[Directions for this task]
Beginning with the line that holds "let sec : Int" in the data below, give again every line through the one that holds "CRC, EOF. -/", exactly as written.

··· Data shown

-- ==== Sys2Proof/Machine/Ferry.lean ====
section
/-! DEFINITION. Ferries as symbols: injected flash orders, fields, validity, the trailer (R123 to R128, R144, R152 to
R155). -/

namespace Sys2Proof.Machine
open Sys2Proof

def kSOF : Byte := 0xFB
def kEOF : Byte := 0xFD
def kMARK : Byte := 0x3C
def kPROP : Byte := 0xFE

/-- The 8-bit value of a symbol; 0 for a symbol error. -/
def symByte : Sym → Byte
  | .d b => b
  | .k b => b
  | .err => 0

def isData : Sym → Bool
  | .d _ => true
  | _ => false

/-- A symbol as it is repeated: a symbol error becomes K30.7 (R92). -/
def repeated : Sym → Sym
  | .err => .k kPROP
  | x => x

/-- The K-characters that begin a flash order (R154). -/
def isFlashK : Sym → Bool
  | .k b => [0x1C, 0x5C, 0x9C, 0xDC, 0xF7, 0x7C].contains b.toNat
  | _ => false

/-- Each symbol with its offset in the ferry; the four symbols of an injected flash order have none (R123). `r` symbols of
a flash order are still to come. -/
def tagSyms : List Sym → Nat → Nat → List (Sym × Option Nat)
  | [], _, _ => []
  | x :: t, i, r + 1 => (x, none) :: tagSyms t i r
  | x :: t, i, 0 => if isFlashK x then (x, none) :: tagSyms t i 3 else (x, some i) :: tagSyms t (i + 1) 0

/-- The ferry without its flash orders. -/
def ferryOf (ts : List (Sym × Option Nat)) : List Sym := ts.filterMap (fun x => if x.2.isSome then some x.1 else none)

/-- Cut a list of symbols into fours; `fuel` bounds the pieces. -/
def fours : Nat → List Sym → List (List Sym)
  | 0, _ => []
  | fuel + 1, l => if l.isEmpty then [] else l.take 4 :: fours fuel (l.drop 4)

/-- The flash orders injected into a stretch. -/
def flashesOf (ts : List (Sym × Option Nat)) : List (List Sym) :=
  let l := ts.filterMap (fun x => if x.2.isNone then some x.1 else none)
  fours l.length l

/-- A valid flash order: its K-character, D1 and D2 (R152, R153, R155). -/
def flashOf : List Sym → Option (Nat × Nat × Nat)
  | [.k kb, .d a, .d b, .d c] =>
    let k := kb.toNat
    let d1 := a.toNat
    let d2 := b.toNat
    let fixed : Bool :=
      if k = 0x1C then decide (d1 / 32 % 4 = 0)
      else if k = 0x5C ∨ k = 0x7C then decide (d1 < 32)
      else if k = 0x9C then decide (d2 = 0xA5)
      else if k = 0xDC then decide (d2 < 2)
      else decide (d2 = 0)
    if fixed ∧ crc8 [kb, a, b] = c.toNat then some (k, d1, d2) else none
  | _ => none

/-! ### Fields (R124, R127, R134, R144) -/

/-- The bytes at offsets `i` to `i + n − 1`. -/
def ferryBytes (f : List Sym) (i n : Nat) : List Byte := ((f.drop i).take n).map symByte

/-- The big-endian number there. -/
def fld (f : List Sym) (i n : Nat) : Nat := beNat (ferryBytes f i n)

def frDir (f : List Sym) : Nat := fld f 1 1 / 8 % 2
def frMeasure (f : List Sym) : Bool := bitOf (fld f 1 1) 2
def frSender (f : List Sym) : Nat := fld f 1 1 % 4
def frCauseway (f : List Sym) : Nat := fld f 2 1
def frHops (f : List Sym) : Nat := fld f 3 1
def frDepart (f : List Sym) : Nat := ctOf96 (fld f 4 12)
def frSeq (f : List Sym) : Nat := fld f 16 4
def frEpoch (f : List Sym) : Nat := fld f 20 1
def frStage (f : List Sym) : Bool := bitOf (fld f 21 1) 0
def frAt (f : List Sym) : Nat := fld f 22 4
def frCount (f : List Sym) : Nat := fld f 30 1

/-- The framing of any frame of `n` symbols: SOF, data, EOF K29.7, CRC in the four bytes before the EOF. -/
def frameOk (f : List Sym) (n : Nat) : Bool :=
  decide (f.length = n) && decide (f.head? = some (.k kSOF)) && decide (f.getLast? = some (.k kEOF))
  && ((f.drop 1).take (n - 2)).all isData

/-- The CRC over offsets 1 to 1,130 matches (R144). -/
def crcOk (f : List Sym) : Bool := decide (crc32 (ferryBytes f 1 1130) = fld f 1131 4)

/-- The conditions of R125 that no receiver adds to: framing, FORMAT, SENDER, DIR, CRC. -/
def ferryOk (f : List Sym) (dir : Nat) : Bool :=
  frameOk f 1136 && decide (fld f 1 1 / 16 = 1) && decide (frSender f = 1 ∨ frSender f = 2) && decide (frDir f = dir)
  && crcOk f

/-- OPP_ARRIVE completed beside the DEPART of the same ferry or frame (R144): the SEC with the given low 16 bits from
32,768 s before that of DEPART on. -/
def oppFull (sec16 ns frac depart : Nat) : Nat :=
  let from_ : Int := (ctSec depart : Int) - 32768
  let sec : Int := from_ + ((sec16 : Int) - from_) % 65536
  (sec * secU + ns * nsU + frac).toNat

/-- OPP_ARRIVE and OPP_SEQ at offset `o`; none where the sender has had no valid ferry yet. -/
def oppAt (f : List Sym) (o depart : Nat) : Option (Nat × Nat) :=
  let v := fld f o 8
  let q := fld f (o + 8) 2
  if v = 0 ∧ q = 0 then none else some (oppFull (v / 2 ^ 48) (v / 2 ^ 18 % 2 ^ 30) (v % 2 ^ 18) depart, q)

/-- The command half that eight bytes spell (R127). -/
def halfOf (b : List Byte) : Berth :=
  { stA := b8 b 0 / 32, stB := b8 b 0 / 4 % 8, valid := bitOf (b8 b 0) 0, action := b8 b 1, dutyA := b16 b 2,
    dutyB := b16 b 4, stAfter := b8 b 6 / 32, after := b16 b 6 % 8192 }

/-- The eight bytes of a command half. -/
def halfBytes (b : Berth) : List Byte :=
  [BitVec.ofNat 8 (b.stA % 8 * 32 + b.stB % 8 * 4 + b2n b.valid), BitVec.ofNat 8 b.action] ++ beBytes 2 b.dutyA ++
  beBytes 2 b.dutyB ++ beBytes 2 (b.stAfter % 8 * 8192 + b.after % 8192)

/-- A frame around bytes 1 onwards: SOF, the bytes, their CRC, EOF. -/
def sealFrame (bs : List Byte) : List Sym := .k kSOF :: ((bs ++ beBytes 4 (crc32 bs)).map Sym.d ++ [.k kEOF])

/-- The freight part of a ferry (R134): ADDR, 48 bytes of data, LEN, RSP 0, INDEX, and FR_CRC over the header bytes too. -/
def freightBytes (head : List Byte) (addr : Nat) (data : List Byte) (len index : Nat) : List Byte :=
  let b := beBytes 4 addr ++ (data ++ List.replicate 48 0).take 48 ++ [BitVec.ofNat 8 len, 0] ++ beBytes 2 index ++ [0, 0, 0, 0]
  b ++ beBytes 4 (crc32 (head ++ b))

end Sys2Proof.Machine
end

······

[Solution to this exercise]
  let sec : Int := from_ + ((sec16 : Int) - from_) % 65536
  (sec * secU + ns * nsU + frac).toNat

/-- OPP_ARRIVE and OPP_SEQ at offset `o`; none where the sender has had no valid ferry yet. -/
def oppAt (f : List Sym) (o depart : Nat) : Option (Nat × Nat) :=
  let v := fld f o 8
  let q := fld f (o + 8) 2
  if v = 0 ∧ q = 0 then none else some (oppFull (v / 2 ^ 48) (v / 2 ^ 18 % 2 ^ 30) (v % 2 ^ 18) depart, q)

/-- The command half that eight bytes spell (R127). -/
def halfOf (b : List Byte) : Berth :=
  { stA := b8 b 0 / 32, stB := b8 b 0 / 4 % 8, valid := bitOf (b8 b 0) 0, action := b8 b 1, dutyA := b16 b 2,
    dutyB := b16 b 4, stAfter := b8 b 6 / 32, after := b16 b 6 % 8192 }

/-- The eight bytes of a command half. -/
def halfBytes (b : Berth) : List Byte :=
  [BitVec.ofNat 8 (b.stA % 8 * 32 + b.stB % 8 * 4 + b2n b.valid), BitVec.ofNat 8 b.action] ++ beBytes 2 b.dutyA ++
  beBytes 2 b.dutyB ++ beBytes 2 (b.stAfter % 8 * 8192 + b.after % 8192)

/-- A frame around bytes 1 onwards: SOF, the bytes, their CRC, EOF. -/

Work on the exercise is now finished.